■ Problem statement ■
Using the listing below, set down each line from the line containing "open Sys2Proof" through the line containing "def fpIsNaN (b", both ends included, exactly and with nothing added.
== Segment start ==
-- ==== Sys2Proof/Machine/Numerics.lean ====
section
/-!
DEFINITION. Machine/Numerics.lean: exact arithmetic of the number formats: FP32 with round-to-nearest-even (R103, R119,
R165), the formats of R111 to R115, quantisation (R119, R120), dequantisation (R121), LOG2P1 (Table 04.1), the Hadamard
rotation (R123), activation tables (R222), long sums (R202, R203) and binary16 scores.
-/

namespace Sys2Proof.Machine

open Sys2Proof

/-! ## Floating point -/

/-- The NaN that the device produces. -/
def fpNaN : Nat := 0x7FC00000

def fpNeg (b : Nat) : Bool := b.testBit 31
def fpExp (b : Nat) : Nat := bits b 30 23
def fpFrac (b : Nat) : Nat := b % 8388608
def fpIsNaN (b : Nat) : Bool := fpExp b == 255 && fpFrac b != 0
def fpIsInf (b : Nat) : Bool := fpExp b == 255 && fpFrac b == 0
def fpIsZero (b : Nat) : Bool := b % 2147483648 == 0
def fpInf (neg : Bool) : Nat := if neg then 0xFF800000 else 0x7F800000

/-- A positive normal FP32 value (R117, R160). -/
def fpPosNormal (b : Nat) : Bool := !fpNeg b && decide (1 ≤ fpExp b ∧ fpExp b ≤ 254)

/-- Finite magnitude of a value as m × 2^e. -/
def fpMag (b : Nat) : Nat × Int :=
  if fpExp b = 0 then (fpFrac b, -149) else (fpFrac b + 8388608, (fpExp b : Int) - 150)

/-- m × 2^e rounded to `p` significant bits, ties to even, with no bit below 2^mn: (q, t) for q × 2^t, q ≤ 2^p. -/
def fRound (p : Nat) (mn : Int) (m : Nat) (e : Int) : Nat × Int :=
  if m = 0 then (0, mn)
  else
    let t := max (e + (Nat.log2 m + 1 : Nat) - (p : Nat)) mn
    if t ≤ e then (m * 2 ^ (e - t).toNat, t)
    else
      let sh := (t - e).toNat
      let q := m / 2 ^ sh
      let r := m % 2 ^ sh
      let h := 2 ^ (sh - 1)
      let q := if h < r ∨ (r = h ∧ q % 2 = 1) then q + 1 else q
      if q = 2 ^ p then (2 ^ (p - 1), t + 1) else (q, t)

/-- FP32 word nearest to ± m × 2^e, ties to even. -/
def fpRound (neg : Bool) (m : Nat) (e : Int) : Nat :=
  let (q, t) := fRound 24 (-149) m e
  let s := if neg then 2147483648 else 0
  if q < 8388608 then s + q
  else if 104 < t then fpInf neg
  else s + (t + 150).toNat * 8388608 + (q - 8388608)

/-- FP32 word of an integer, rounded to nearest-even. -/
def fpOfInt (i : Int) : Nat := fpRound (decide (i < 0)) i.natAbs 0

/-- Signed integer of a finite value over 2^e. -/
def fpInt (b : Nat) (e : Int) : Int :=
  let (m, x) := fpMag b
  let v : Int := ((m * 2 ^ (x - e).toNat : Nat) : Int)
  if fpNeg b then -v else v

/-- Exact sum of two finite values over a common exponent. -/
def fpSum (a b : Nat) : Int × Int :=
  let e := min (fpMag a).2 (fpMag b).2
  (fpInt a e + fpInt b e, e)

/-- FP32 addition, rounded to nearest-even, subnormals kept. -/
def fpAdd (a b : Nat) : Nat :=
  if fpIsNaN a || fpIsNaN b then fpNaN
  else if fpIsInf a then (if fpIsInf b && fpNeg a != fpNeg b then fpNaN else a)
  else if fpIsInf b then b
  else
    let (s, e) := fpSum a b
    if s = 0 then (if fpNeg a && fpNeg b then 0x80000000 else 0) else fpRound (decide (s < 0)) s.natAbs e

/-- The value with its sign changed. -/
def fpNegate (b : Nat) : Nat := if fpNeg b then b - 2147483648 else b + 2147483648

def fpAbs (b : Nat) : Nat := b % 2147483648

def fpSub (a b : Nat) : Nat := if fpIsNaN b then fpNaN else fpAdd a (fpNegate b)

/-- FP32 multiplication, rounded to nearest-even. -/
def fpMul (a b : Nat) : Nat :=
  let s := fpNeg a != fpNeg b
  if fpIsNaN a || fpIsNaN b then fpNaN
  else if fpIsInf a || fpIsInf b then (if fpIsZero a || fpIsZero b then fpNaN else fpInf s)
  else fpRound s ((fpMag a).1 * (fpMag b).1) ((fpMag a).2 + (fpMag b).2)

/-- FP32 division, rounded to nearest-even: 64 quotient bits and a sticky bit. -/
def fpDiv (a b : Nat) : Nat :=
  let s := fpNeg a != fpNeg b
  if fpIsNaN a || fpIsNaN b then fpNaN
  else if fpIsInf a then (if fpIsInf b then fpNaN else fpInf s)
  else if fpIsInf b then (if s then 0x80000000 else 0)
  else if fpIsZero b then (if fpIsZero a then fpNaN else fpInf s)
  else
    let n := (fpMag a).1 * 2 ^ 64
    let d := (fpMag b).1
    fpRound s (2 * (n / d) + (if n % d = 0 then 0 else 1)) ((fpMag a).2 - (fpMag b).2 - 65)

/-- Order of two values that are not NaN; +0 and −0 are equal. -/
def fpKey (b : Nat) : Int := if fpNeg b then -((b % 2147483648 : Nat) : Int) else ((b % 2147483648 : Nat) : Int)

def fpLt (a b : Nat) : Bool := decide (fpKey a < fpKey b)
def fpEq (a b : Nat) : Bool := fpKey a == fpKey b

/-- Order of 2 × a finite value against an integer. -/
def fpCmp2 (b : Nat) (s : Int) : Ordering :=
  let (m, e) := fpMag b
  let v : Int := if fpNeg b then -(m : Int) else m
  if 0 ≤ e + 1 then compare (v * ((2 ^ (e + 1).toNat : Nat) : Int)) s
  else compare v (s * ((2 ^ (-(e + 1)).toNat : Nat) : Int))

/-- Floor of a finite value that is not negative. -/
def fpFloor (b : Nat) : Nat :=
  let (m, e) := fpMag b
  if 0 ≤ e then m * 2 ^ e.toNat else m / 2 ^ (-e).toNat

/-- BF16 widened exactly to FP32. -/
def fpOfBf16 (h : Nat) : Nat := h * 65536

/-- Value nearest to a sum of FP32 words, added in ascending index. -/
def fpSumList (xs : List Nat) : Nat := xs.foldl fpAdd 0

/-- Pairwise tree sum by index over 2^k leaves, absent ones taken as `z`. -/
def treeSum {α : Type} (add : α → α → α) (z : α) : Nat → List α → α
  | 0, xs => xs.getD 0 z
  | k + 1, xs => add (treeSum add z k (xs.take (2 ^ k))) (treeSum add z k (xs.drop (2 ^ k)))

/-! ## LOG2P1 (Table 04.1) -/

/-- Binary digits of log2 z, z in [1, 2) over 2^300: fuel, z, digits so far. -/
def log2Digits : Nat → Nat → Nat → Nat × Nat
  | 0, z, acc => (z, acc)
  | k + 1, z, acc =>
    let y := z * z / 2 ^ 300
    if 2 ^ 301 ≤ y then log2Digits k (y / 2) (2 * acc + 1) else log2Digits k y (2 * acc)

/-- log2 (1 + x) for x ≥ 0 correctly rounded: 260 binary digits and a sticky bit decide the rounding (log 31). -/
def log2p1 (x : Nat) : Nat :=
  if fpIsNaN x then fpNaN
  else if fpIsInf x then x
  else if fpIsZero x then 0
  else
    let (m, e) := fpMag x
    -- 1 + x over 2^-149
    let y := 2 ^ 149 + m * 2 ^ (e + 149).toNat
    let c := Nat.log2 y - 149
    let z := if Nat.log2 y ≤ 300 then y * 2 ^ (300 - Nat.log2 y) else y / 2 ^ (Nat.log2 y - 300)
    let (r, d) := log2Digits 260 z 0
    fpRound false (2 * (c * 2 ^ 260 + d) + (if r = 2 ^ 300 then 0 else 1)) (-261)

/-! ## Formats (R111 to R115) -/

/-- Formats of Table 04.5. -/
inductive Fmt where
  | n4 | n8 | int8 | e4m3 | e5m2 | bf16 | fp32
  deriving DecidableEq, Repr

/-- The format of a code, none for a reserved one. -/
def Fmt.ofCode : Nat → Option Fmt
  | 0 => some .n4 | 1 => some .n8 | 2 => some .int8 | 3 => some .e4m3 | 4 => some .e5m2 | 5 => some .bf16
  | 6 => some .fp32 | _ => none

def Fmt.code : Fmt → Nat
  | .n4 => 0 | .n8 => 1 | .int8 => 2 | .e4m3 => 3 | .e5m2 => 4 | .bf16 => 5 | .fp32 => 6

/-- Bits of one code. -/
def Fmt.width : Fmt → Nat
  | .n4 => 4 | .bf16 => 16 | .fp32 => 32 | _ => 8

/-- Integer formats accumulate in INT32. -/
def Fmt.isInt : Fmt → Bool
  | .n4 | .n8 | .int8 => true
  | _ => false

/-- Levels of Table 04.6. -/
def n4Levels : List Int := [-127, -88, -64, -46, -31, -18, -8, 0, 7, 16, 27, 39, 54, 72, 96, 127]

/-- Magnitude of index m (Table 04.7). -/
def n8Mag (m : Nat) : Nat := if m < 16 then m else (16 + m % 16) * 2 ^ (m / 16 - 1)

/-- Integer level of a code of an integer format; the N8 NaN code multiplies as zero (R122). -/
def intLevel (f : Fmt) (c : Nat) : Int :=
  match f with
  | .n4 => n4Levels.getD (c % 16) 0
  | .n8 => if c.testBit 7 then -(n8Mag (c % 128) : Int) else n8Mag (c % 128)
  | _ => sgn 8 c

/-- FP32 word of an FP8 code with `p` significant bits, exponent of the lowest bit `mn`, given its 7 low bits. -/
def smallFloat (p : Nat) (mn : Int) (neg : Bool) (c : Nat) : Nat :=
  let ex := c / 2 ^ (p - 1)
  let fr := c % 2 ^ (p - 1)
  if ex = 0 then fpRound neg fr mn else fpRound neg (fr + 2 ^ (p - 1)) (mn + (ex : Int) - 1)

/-- The code is a NaN of its format. -/
def isNaNCode (f : Fmt) (c : Nat) : Bool :=
  match f with
  | .n8 => c == 0x80
  | .e4m3 => c % 128 == 0x7F
  | .e5m2 => decide (0x7C < c % 128)
  | .bf16 => decide (0x7F80 < c % 32768)
  | .fp32 => fpIsNaN c
  | _ => false

/-- The exact FP32 word of a code (R121); a NaN code gives 0x7FC0_0000. -/
def levelFp (f : Fmt) (c : Nat) : Nat :=
  if isNaNCode f c then fpNaN
  else
    match f with
    | .n4 | .n8 | .int8 => fpOfInt (intLevel f c)
    | .e4m3 => smallFloat 4 (-9) (c.testBit 7) (c % 128)
    | .e5m2 => if c % 128 = 0x7C then fpInf (c.testBit 7) else smallFloat 3 (-16) (c.testBit 7) (c % 128)
    | .bf16 => fpOfBf16 c
    | .fp32 => c

def zeroCode : Fmt → Nat
  | .n4 => 7
  | _ => 0

/-- The NaN code, or the zero code of a format without one (R119). -/
def nanCode : Fmt → Nat
  | .n4 => 7 | .n8 => 0x80 | .int8 => 0 | .e4m3 => 0x7F | .e5m2 => 0x7F | .bf16 => 0x7FC0 | .fp32 => fpNaN

/-- FP32 word of the greatest level. -/
def maxLevel : Fmt → Nat
  | .n4 => fpOfInt 127 | .n8 => fpOfInt 1984 | .int8 => fpOfInt 127 | .e4m3 => fpOfInt 448 | .e5m2 => fpOfInt 57344
  | .bf16 => 0x7F7F0000 | .fp32 => 0x7F7FFFFF

def minLevel : Fmt → Nat
  | .int8 => fpOfInt (-128)
  | f => fpNegate (maxLevel f)

def topCode : Fmt → Nat
  | .n4 => 15 | .n8 => 0x7F | .int8 => 0x7F | .e4m3 => 0x7E | .e5m2 => 0x7B | .bf16 => 0x7F7F | .fp32 => 0x7F7FFFFF

def bottomCode : Fmt → Nat
  | .n4 => 0 | .n8 => 0xFF | .int8 => 0x80 | .e4m3 => 0xFE | .e5m2 => 0xFB | .bf16 => 0xFF7F | .fp32 => 0xFF7FFFFF

/-- Index of the level nearest to `t` among ascending integer levels, ties to the even index. -/
def nearest (levels : List Int) (t : Nat) : Nat :=
  ((levels.zip (levels.drop 1)).zipIdx.filter fun p =>
    match fpCmp2 t (p.1.1 + p.1.2) with
    | .gt => true
    | .eq => (p.2 + 1) % 2 == 0
    | .lt => false).length

/-- Code of a floating format with `p` significant bits and lowest bit 2^mn nearest to a value within its levels. -/
def floatCode (p : Nat) (mn : Int) (width t : Nat) : Nat :=
  let (m, e) := fpMag t
  let (q, x) := fRound p mn m e
  let mag := if q < 2 ^ (p - 1) then q else (x - mn + 1).toNat * 2 ^ (p - 1) + (q - 2 ^ (p - 1))
  mag + if fpNeg t then 2 ^ (width - 1) else 0

/-- Code of the nearest level, for a value between the extremes (R119). -/
def nearestCode (f : Fmt) (t : Nat) : Nat :=
  match f with
  | .n4 => nearest n4Levels t
  | .n8 =>
    let m := nearest ((List.range 128).map fun i => (n8Mag i : Int)) (fpAbs t)
    if fpNeg t ∧ m ≠ 0 then m + 128 else m
  | .int8 => unsgn 8 ((nearest ((List.range 256).map fun i => (i : Int) - 128) t : Nat) - 128)
  | .e4m3 => floatCode 4 (-9) 8 t
  | .e5m2 => floatCode 3 (-16) 8 t
  | .bf16 => floatCode 8 (-133) 16 t
  | .fp32 => t

/-! ## Quantisation (R117 to R121) -/

/-- A scale entry (Table 04.9). -/
structure ScaleEntry where
  s        : Nat
  r        : Nat
  constant : Nat
  isConst  : Bool
  deriving DecidableEq, Repr

def ScaleEntry.ofBytes (bs : List Byte) : ScaleEntry :=
  { s := le bs 0 4, r := le bs 4 4, constant := le bs 8 4, isConst := (byteAt bs 12).toNat.testBit 0 }

/-- Result of one quantisation: code, saturation counted, NaN counted. -/
structure QRes where
  code : Nat
  sat  : Bool := false
  nan  : Bool := false
  deriving DecidableEq, Repr

/-- The procedure of R119. -/
def quantise (f : Fmt) (e : ScaleEntry) (x : Nat) : QRes :=
  if e.isConst then
    if fpIsNaN x then { code := zeroCode f, nan := true }
    else { code := zeroCode f, sat := !fpEq x e.constant }
  else if fpIsNaN x then { code := nanCode f, nan := true }
  else
    let t := fpMul x e.r
    if fpLt (maxLevel f) t then { code := topCode f, sat := true }
    else if fpLt t (minLevel f) then { code := bottomCode f, sat := true }
    else { code := nearestCode f t }

/-- R121. -/
def dequantise (f : Fmt) (e : ScaleEntry) (c : Nat) : Nat :=
  if e.isConst then e.constant else if isNaNCode f c then fpNaN else fpMul (levelFp f c) e.s

/-! ## Rotation (R123, R124) -/

/-- One butterfly stage. -/
def butterfly (st : Nat) (y : List Nat) : List Nat :=
  (List.range y.length).map fun i =>
    if i.testBit st then fpSub (y.getD (i - 2 ^ st) 0) (y.getD i 0) else fpAdd (y.getD i 0) (y.getD (i + 2 ^ st) 0)

/-- The stages 0 to k − 1 in order. -/
def hadamard (k : Nat) (y : List Nat) : List Nat := (List.range k).foldl (fun y st => butterfly st y) y

/-- ±2^64 in FP32. -/
def fp2p64 : Nat := 0x5F800000

/-- Clamp of R124: the value and whether it was clamped. -/
def rotClamp (x : Nat) : Nat × Bool :=
  if fpLt fp2p64 x then (fp2p64, true) else if fpLt x (fpNegate fp2p64) then (fpNegate fp2p64, true) else (x, false)

/-! ## Activation tables (R222) -/

/-- The activation of `x` by a table given as its bytes: header, then segments. -/
def activate (t : List Byte) (x : Nat) : Nat :=
  if fpIsNaN x then fpNaN
  else
    let n := le t 12 2
    let xmin := le t 0 4
    let i :=
      if fpLt x xmin then 0
      else if !fpLt x (le t 4 4) then n - 1
      else min (fpFloor (fpMul (fpSub x xmin) (le t 8 4))) (n - 1)
    let a := le t (64 + 8 * i) 4
    let b := le t (68 + 8 * i) 4
    if fpIsInf x && fpIsZero a then b else fpAdd (fpMul a x) b

/-- The rules of R222 on a table's header. -/
def actTableOk (t : List Byte) (tenant slot : Nat) : Bool :=
  let xmin := le t 0 4
  let xmax := le t 4 4
  let n := le t 12 2
  decide (fpExp xmin ≠ 255 ∧ fpExp xmax ≠ 255) && fpLt xmin xmax && fpPosNormal (le t 8 4) &&
  decide (1 ≤ n ∧ n ≤ 256) && le t 14 1 == tenant && le t 15 1 == slot && (slice t 16 48).all (· == 0)

/-! ## Long sums (R202, R203) -/

/-- R203. -/
def srBits (seed seqNo idx : Nat) : Nat :=
  let z : BitVec 64 :=
    BitVec.ofNat 64 seed + ((BitVec.ofNat 64 (seqNo * 2 ^ 32) ||| BitVec.ofNat 64 idx) + 1) * 0x9E3779B97F4A7C15
  let z := (z ^^^ (z >>> 30)) * 0xBF58476D1CE4E5B9
  let z := (z ^^^ (z >>> 27)) * 0x94D049BB133111EB
  let z := z ^^^ (z >>> 31)
  (z >>> 56).toNat

/-- R202: stochastic when `r` is given, else nearest-even. -/
def longAdd (a y : Nat) (r : Option Nat) : Nat :=
  if fpIsNaN a || fpIsNaN y then fpNaN
  else if fpIsInf a then (if fpIsInf y && fpNeg a != fpNeg y then fpNaN else a)
  else if fpIsInf y then y
  else
    let (s, e) := fpSum a y
    if s = 0 then (if fpNeg a && fpNeg y then 0x80000000 else 0)
    else
      let neg := decide (s < 0)
      -- 32 significant bits; below 2^-126 the extra bits lie below 2^-149
      let (q, t) := fRound 32 (-157) s.natAbs e
      let g := q % 256
      let b := q / 256
      let up := match r with
        | none => decide (128 < g) || (g == 128 && b % 2 == 1)
        | some r => decide (256 ≤ g + r)
      fpRound neg (b + if up then 1 else 0) (t + 8)

/-! ## binary16 -/

/-- binary16 nearest to an FP32 value, ties to even; overflow gives infinity, NaN gives 0x7E00. -/
def fpToHalf (x : Nat) : Nat :=
  let s := if fpNeg x then 0x8000 else 0
  if fpIsNaN x then 0x7E00
  else if fpIsInf x then s + 0x7C00
  else
    let (m, e) := fpMag x
    let (q, t) := fRound 11 (-24) m e
    if q < 1024 then s + q
    else if 5 < t then s + 0x7C00
    else s + (t + 25).toNat * 1024 + (q - 1024)

/-- A binary16 value widened exactly to FP32. -/
def fpOfHalf (h : Nat) : Nat :=
  let neg := h.testBit 15
  let ex := bits h 14 10
  let fr := h % 1024
  if ex = 31 then (if fr = 0 then fpInf neg else fpNaN)
  else if ex = 0 then fpRound neg fr (-24)
  else fpRound neg (fr + 1024) ((ex : Int) - 25)

end Sys2Proof.Machine
end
== Segment end ==
■ Written response ■
open Sys2Proof

/-! ## Floating point -/

/-- The NaN that the device produces. -/
def fpNaN : Nat := 0x7FC00000

def fpNeg (b : Nat) : Bool := b.testBit 31
def fpExp (b : Nat) : Nat := bits b 30 23
def fpFrac (b : Nat) : Nat := b % 8388608
def fpIsNaN (b : Nat) : Bool := fpExp b == 255 && fpFrac b != 0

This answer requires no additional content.